In reply to by bobjp

It is indeed hard to determine what will be the most useful, but that's why there are usability experts and processes for creating formal usability studies to help figure these things out. It's all too easy and common to assume that "whatever I find useful will be useful to others" and end up designing things that end up being useful to no one but the designer. It's also all too common for six different developers to each have six different ideas for "simple" changes that end up being kind of mutually incompatible because there was no one thinking about the big picture.

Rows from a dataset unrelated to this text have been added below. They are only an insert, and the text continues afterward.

-- ==== Sys2Proof/Machine/Matrix.lean ====
section
/-! DEFINITION. The matrix engine: MM, CONV and GSLICE (05_matrix_array.md, R203 to R205, R211 to R217, R371) and the
weight registers of the array (R142, R153, R154). -/

namespace Sys2Proof.Machine

/-! ### The reduction -/

/-- Filter taps in the order of R212: pieces of at most 7 x 7, row-major, taps within a piece row-major. -/
def tapList (kh kw : Nat) : List (Nat × Nat) :=
  (List.range (ceilDiv kh 7)).flatMap fun pr =>
    (List.range (ceilDiv kw 7)).flatMap fun pc =>
      (List.range (min 7 (kh - 7 * pr))).flatMap fun i =>
        (List.range (min 7 (kw - 7 * pc))).map fun j => (7 * pr + i, 7 * pc + j)

/-- A matrix product as the array runs it (R148, R149, R212, R217). `k` counts the reduction, `m` the output positions. -/
structure MeJob where
  a : Tensor
  w : Tensor
  t : Tensor
  /-- elements per row and per pass -/
  kRow : Nat
  kPass : Nat
  /-- reduction length -/
  k : Nat
  depthwise : Bool
  conv : Bool
  geom : Geom
  taps : List (Nat × Nat)

/-- The job of an ME command. -/
def MeJob.of (o : Op) (d : Desc) (a w t : Tensor) : MeJob :=
  let g := d.geom
  let conv := o == .conv
  let dw := conv && g.depthwise
  let kr := if dw then 1 else (Machine.kRow a.fmt w.fmt).getD 32
  { a := a, w := w, t := t, kRow := kr, kPass := 32 * kr, k := if conv then convK g a.d0 else a.d0, depthwise := dw,
    conv := conv, geom := g, taps := if conv then tapList g.kh g.kw else [] }

/-- Output columns, positions, passes and output blocks (R148). -/
def MeJob.cols (j : MeJob) : Nat := j.t.d0
def MeJob.positions (j : MeJob) : Nat := j.t.d1 * j.t.d2 * j.t.d3
def MeJob.passes (j : MeJob) : Nat := ceilDiv j.k j.kPass
def MeJob.blocks (j : MeJob) : Nat := ceilDiv j.cols 32

/-- Coordinates of output position `m`: i3, i2, i1. -/
def MeJob.pos (j : MeJob) (m : Nat) : Nat × Nat × Nat := (m / j.t.d1 / j.t.d2, m / j.t.d1 % j.t.d2, m % j.t.d1)

/-- Storage index in SRC0 of the activation that meets reduction element `k` of output position `m` and column `n`; none
where the array feeds zero without a read: in zero padding, beyond K and in padding lanes (R75, R149, R213, R217). -/
def MeJob.actIdx (j : MeJob) (m n k : Nat) : Option Nat :=
  let p := j.pos m
  if j.k ≤ k then none
  else if j.conv then
    let cp := pad32 j.a.d0
    let tap := j.taps.getD (if j.depthwise then k else k / cp) (0, 0)
    let ch := if j.depthwise then n else k % cp
    if j.a.d0 ≤ ch then none
    else
      match padIndex j.geom.padMode ((p.2.1 * j.geom.sh : Int) - j.geom.pt + tap.1 * j.geom.dh) j.a.d2,
            padIndex j.geom.padMode ((p.2.2 * j.geom.sw : Int) - j.geom.pl + tap.2 * j.geom.dw) j.a.d1 with
      | some ih, some iw => some (j.a.index p.1 ih iw ch)
      | _, _ => none
  else some (j.a.index p.1 p.2.1 p.2.2 k)

/-- Storage index in SRC1 of weight W[k][n]; none beyond K or N (R75, R149). -/
def MeJob.wIdx (j : MeJob) (n k : Nat) : Option Nat :=
  if k < j.k ∧ n < j.cols then some (j.w.index 0 0 n k) else none

/-- Value of an optional element. -/
def State.elemAt (s : State) (t : Tensor) : Option Nat → Val
  | some i => s.elem t i
  | none => .fin 0

/-- Scale factor of the group of an optional element under SCALE 3; 1 otherwise (R204). -/
def State.groupScale (s : State) (t : Tensor) (h : Option ScaleHdr) : Option Nat → Rat
  | some i => match h with
    | some hd => if t.scale = 3 then s.scaleAt hd (i / 32) else 1
    | none => 1
  | none => 1

/-- The product that reduction element `k` feeds to output (m, n). -/
def MeJob.product (j : MeJob) (s : State) (m n k : Nat) : Val :=
  Val.mul (s.elemAt j.a (j.actIdx m n k)) (s.elemAt j.w (j.wIdx n k))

So again, to me it is completely pointless to argue about what any of the tiny percentage of MuseScore users on this thread happen to think would or wouldn't be useful. If one wants to make a significant difference in usability, you need to have better information than any of us can provide on our own.

In reply to by Marc Sabatella

I'm not asking for this ability. I'm just defending it's usefulness.
1. I understand it is only useful for mouse users.
2. There probably aren't many requests for it because almost no one know it is possible.
I care less about this ability than I do about other aspects of MS. What are the processes for determining usability studies?

In reply to by bobjp

But it's already possible to input on any beat if every beat already has note. You can choose to add to whatever note you want to form a chord, beat 1, 2, 3 or 4. And if every beat has a quarter rest, you can do that too. People only don't know it is possible to add note on every beat if there's only a whole rest, but if you (I) think about it, it's completely normal to enable that.

In reply to by Howard-C

I have been trying to work out how this entry method would work in practice. Based on my understanding of Howard-C's and bobjp's description I have mocked up the following screen shots, that show what I think would happen with a simple example.

Desired result:
01 Desired result.png

Score at start:
02 Start.png

Set snap granularity to 16ths and hover over 1st measure:
03 Set snap granularity to 16ths.png

Enter first note:
04 Enter first note.png

Enter second and third notes:
05 Enter second and third notes.png

Enter half rest:
06 Enter half rest.png

Enter quarter rest:
07 Enter quarter rest.png

Enter eighth rest
08 Enter eighth rest.png

Hover over second measure:
09 Hover over second measure.png

Enter quarter note:
10 Enter quarter note.png

Enter half rest:
11 Enter half rest.png

Enter quarter rest:
12 Enter quarter rest.png

If I have understood this correctly, one potential issue seems to be the way the space taken up by the measure being worked on has to change to accommodate the "ghost" rests that indicate the available positions for notes.

Another difficulty is working out which of those 16 positions you actually want to drop your note on. It is fairly straight forward in my example of a three note pick up but how about this case:

Desired result:
13 Example 2 desired result.png

Where do I drop the note???
14 Example 2 which position.png

I can see that in some limited cases it may be useful to those who prefer mousing to using the keyboard, but it also seems to make note entry with the mouse more difficult in other cases. And, while I don't have experience of MuseScore coding, my gut feeling is that quite significant effort would be needed to implement this, and in particular in dealing with the layout changes when "ghost" rests have to be displayed. I wonder whether it aids note entry significantly to make that effort worthwhile. Certainly if implementing this hinders or complicates the existing note entry methods, I hope that it would not go ahead.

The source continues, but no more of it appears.